= INFORMATION GIVEN =
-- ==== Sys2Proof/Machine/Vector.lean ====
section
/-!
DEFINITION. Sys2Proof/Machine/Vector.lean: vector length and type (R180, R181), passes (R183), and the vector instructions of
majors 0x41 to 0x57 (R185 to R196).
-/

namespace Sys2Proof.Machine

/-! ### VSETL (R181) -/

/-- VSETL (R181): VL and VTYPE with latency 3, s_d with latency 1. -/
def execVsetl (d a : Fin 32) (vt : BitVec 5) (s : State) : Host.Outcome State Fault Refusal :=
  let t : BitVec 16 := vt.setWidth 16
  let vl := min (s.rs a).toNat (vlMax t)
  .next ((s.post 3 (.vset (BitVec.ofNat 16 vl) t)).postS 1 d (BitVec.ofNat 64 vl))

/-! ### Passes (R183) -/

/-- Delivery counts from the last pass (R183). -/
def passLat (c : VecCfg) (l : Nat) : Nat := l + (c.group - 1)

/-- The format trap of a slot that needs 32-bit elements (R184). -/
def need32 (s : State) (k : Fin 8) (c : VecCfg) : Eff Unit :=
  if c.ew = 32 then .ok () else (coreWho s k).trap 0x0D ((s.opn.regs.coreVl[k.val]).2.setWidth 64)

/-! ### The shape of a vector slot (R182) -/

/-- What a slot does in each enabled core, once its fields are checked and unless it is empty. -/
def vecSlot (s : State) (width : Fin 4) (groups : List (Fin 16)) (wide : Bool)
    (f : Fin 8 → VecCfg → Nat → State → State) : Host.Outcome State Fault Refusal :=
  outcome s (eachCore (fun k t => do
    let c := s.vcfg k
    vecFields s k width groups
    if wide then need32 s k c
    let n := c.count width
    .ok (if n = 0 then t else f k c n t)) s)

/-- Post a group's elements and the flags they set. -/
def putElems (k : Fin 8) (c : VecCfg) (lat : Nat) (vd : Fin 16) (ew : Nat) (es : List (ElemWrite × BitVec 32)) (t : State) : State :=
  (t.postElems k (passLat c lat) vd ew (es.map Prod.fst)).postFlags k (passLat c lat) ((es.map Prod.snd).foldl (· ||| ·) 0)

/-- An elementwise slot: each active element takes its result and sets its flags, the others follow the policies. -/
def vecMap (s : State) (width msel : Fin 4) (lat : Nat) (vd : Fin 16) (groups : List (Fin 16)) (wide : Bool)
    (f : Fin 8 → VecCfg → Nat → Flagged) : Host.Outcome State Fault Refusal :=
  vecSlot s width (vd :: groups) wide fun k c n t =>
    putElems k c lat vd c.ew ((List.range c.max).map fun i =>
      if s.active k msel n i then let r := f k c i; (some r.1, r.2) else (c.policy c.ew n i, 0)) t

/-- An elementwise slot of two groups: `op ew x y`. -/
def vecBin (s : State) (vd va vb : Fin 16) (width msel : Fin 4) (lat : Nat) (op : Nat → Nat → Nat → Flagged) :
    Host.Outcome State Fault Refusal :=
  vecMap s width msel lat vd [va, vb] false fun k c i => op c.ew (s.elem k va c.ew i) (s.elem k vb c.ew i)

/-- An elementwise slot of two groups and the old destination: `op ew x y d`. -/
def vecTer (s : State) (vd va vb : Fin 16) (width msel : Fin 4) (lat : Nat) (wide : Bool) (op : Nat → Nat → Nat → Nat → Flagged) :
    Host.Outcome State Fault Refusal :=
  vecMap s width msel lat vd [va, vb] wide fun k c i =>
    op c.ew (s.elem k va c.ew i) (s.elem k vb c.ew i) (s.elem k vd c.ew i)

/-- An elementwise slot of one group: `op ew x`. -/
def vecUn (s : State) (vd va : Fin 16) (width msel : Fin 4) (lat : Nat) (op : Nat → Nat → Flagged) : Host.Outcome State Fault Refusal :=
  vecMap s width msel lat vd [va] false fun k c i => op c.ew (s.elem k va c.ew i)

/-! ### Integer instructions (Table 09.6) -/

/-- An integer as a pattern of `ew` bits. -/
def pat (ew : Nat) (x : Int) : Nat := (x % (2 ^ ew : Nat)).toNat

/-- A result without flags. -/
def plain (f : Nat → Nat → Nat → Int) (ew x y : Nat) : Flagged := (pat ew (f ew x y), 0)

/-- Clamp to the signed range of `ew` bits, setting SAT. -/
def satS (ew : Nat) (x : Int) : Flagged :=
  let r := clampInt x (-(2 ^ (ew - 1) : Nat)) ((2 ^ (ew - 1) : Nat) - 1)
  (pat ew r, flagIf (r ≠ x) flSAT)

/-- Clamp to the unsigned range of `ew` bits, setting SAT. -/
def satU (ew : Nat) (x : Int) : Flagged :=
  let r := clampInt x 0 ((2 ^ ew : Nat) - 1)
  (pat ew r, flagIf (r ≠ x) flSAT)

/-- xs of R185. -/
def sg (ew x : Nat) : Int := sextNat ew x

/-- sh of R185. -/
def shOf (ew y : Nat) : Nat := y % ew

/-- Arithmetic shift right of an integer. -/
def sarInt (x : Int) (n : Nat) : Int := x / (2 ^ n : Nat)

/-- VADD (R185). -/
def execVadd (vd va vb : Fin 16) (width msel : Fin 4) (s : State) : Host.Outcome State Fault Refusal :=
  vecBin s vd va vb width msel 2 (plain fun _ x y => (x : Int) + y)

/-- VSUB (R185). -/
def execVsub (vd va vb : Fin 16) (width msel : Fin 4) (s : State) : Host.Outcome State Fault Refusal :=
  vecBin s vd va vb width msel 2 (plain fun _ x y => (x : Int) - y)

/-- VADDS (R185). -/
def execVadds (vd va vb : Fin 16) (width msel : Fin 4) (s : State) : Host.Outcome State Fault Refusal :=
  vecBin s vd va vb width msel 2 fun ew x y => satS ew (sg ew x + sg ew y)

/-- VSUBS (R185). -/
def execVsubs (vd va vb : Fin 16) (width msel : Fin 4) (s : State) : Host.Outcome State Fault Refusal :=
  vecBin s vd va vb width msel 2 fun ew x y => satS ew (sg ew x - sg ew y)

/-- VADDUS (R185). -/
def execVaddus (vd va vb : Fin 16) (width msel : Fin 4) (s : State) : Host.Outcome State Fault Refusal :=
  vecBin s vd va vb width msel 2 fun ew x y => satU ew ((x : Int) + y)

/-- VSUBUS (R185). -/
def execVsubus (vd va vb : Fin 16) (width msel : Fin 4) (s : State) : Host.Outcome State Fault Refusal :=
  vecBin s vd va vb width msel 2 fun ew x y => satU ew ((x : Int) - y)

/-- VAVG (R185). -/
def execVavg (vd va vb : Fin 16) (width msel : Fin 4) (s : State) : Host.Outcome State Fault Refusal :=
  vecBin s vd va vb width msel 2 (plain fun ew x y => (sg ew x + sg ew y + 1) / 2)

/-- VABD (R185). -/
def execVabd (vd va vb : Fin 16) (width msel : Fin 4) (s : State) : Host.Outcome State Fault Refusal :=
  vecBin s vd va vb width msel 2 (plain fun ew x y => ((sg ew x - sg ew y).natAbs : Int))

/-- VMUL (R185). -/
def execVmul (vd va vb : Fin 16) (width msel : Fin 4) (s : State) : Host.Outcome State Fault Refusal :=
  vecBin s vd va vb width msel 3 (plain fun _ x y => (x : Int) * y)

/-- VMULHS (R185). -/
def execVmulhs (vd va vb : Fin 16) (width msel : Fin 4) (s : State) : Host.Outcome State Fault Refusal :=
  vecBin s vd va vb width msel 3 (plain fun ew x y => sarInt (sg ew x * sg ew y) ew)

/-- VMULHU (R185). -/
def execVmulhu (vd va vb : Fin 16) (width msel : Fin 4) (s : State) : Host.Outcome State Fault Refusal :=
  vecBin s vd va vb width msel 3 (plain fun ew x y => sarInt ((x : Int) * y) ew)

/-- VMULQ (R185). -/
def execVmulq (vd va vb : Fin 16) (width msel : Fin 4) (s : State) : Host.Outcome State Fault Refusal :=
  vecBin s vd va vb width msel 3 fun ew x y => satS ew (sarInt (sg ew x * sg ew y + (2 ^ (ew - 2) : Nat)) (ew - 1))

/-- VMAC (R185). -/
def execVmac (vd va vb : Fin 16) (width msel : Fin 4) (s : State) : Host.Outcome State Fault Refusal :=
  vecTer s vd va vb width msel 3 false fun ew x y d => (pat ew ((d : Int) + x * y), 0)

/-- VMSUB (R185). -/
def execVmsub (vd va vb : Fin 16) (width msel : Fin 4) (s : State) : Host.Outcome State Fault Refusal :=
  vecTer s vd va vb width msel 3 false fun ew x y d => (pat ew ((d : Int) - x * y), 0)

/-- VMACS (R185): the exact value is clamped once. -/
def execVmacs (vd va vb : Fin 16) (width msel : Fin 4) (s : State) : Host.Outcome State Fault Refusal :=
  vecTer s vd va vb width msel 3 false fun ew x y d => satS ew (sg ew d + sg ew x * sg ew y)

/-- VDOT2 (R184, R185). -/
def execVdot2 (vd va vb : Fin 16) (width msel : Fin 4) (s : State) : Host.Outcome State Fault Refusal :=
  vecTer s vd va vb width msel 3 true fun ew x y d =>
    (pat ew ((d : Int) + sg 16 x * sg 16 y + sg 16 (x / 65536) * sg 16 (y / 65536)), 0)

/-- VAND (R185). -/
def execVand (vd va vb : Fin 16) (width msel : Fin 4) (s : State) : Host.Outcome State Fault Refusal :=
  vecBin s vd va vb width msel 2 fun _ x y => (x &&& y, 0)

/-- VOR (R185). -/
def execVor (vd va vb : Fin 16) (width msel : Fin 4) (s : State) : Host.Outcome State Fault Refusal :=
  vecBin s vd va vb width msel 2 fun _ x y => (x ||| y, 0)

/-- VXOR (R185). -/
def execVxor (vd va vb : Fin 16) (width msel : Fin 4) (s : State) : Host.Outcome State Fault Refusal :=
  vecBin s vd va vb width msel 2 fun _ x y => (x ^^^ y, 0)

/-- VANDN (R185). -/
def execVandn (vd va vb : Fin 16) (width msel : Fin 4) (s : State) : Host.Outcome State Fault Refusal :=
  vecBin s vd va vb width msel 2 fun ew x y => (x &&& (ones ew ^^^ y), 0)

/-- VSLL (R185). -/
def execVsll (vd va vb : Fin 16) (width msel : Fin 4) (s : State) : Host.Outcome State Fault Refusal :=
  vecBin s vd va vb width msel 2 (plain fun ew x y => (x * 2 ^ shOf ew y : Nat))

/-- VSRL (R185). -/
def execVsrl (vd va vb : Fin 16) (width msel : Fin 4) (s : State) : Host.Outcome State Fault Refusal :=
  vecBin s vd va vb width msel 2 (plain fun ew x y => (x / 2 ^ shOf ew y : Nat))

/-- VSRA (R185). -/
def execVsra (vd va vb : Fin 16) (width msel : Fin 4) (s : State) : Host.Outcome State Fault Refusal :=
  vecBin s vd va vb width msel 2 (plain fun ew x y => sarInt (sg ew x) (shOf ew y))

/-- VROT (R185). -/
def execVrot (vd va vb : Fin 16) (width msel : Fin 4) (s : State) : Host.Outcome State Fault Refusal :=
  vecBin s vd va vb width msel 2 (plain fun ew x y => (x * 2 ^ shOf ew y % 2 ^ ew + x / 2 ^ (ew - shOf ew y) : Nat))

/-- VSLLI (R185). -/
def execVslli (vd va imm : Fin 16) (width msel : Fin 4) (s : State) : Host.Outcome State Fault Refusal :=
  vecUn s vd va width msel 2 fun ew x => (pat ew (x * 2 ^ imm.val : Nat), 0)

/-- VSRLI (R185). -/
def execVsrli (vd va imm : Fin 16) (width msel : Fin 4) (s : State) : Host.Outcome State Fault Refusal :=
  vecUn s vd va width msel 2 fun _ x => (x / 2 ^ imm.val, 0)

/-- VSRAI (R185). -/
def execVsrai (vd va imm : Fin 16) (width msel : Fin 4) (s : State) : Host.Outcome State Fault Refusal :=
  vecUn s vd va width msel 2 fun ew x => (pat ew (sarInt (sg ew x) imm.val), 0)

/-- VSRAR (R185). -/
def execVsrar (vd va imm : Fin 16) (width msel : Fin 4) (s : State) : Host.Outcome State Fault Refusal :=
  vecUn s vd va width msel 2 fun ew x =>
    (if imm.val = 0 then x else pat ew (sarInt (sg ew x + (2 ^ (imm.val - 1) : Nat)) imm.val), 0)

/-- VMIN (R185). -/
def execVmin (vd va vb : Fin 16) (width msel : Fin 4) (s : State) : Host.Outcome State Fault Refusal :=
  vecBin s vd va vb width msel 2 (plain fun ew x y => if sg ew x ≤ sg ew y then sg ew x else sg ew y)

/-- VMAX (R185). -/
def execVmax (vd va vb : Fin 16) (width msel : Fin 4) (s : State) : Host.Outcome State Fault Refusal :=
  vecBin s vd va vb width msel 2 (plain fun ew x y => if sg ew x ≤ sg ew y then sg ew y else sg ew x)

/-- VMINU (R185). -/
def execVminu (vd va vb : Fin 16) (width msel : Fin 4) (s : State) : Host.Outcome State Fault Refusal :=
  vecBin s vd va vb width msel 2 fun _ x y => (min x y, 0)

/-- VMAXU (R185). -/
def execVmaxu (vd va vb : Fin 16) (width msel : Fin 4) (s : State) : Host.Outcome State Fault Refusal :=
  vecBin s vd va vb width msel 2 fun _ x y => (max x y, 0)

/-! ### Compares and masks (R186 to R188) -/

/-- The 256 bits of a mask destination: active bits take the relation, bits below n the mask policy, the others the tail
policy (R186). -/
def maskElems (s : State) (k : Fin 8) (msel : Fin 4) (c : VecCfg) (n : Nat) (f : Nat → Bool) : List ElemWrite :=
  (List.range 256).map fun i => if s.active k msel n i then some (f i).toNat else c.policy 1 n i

= WHAT THIS TASK INVOLVES =
In the reply, include exactly the lines from the beginning of the entries above through the line holding "let vl := min (s.rs a).toNat (vlMax t)", and nothing besides.

= RESULT OF THIS EXERCISE =
-- ==== Sys2Proof/Machine/Vector.lean ====
section
/-!
DEFINITION. Sys2Proof/Machine/Vector.lean: vector length and type (R180, R181), passes (R183), and the vector instructions of
majors 0x41 to 0x57 (R185 to R196).
-/

namespace Sys2Proof.Machine

/-! ### VSETL (R181) -/

/-- VSETL (R181): VL and VTYPE with latency 3, s_d with latency 1. -/
def execVsetl (d a : Fin 32) (vt : BitVec 5) (s : State) : Host.Outcome State Fault Refusal :=
  let t : BitVec 16 := vt.setWidth 16
  let vl := min (s.rs a).toNat (vlMax t)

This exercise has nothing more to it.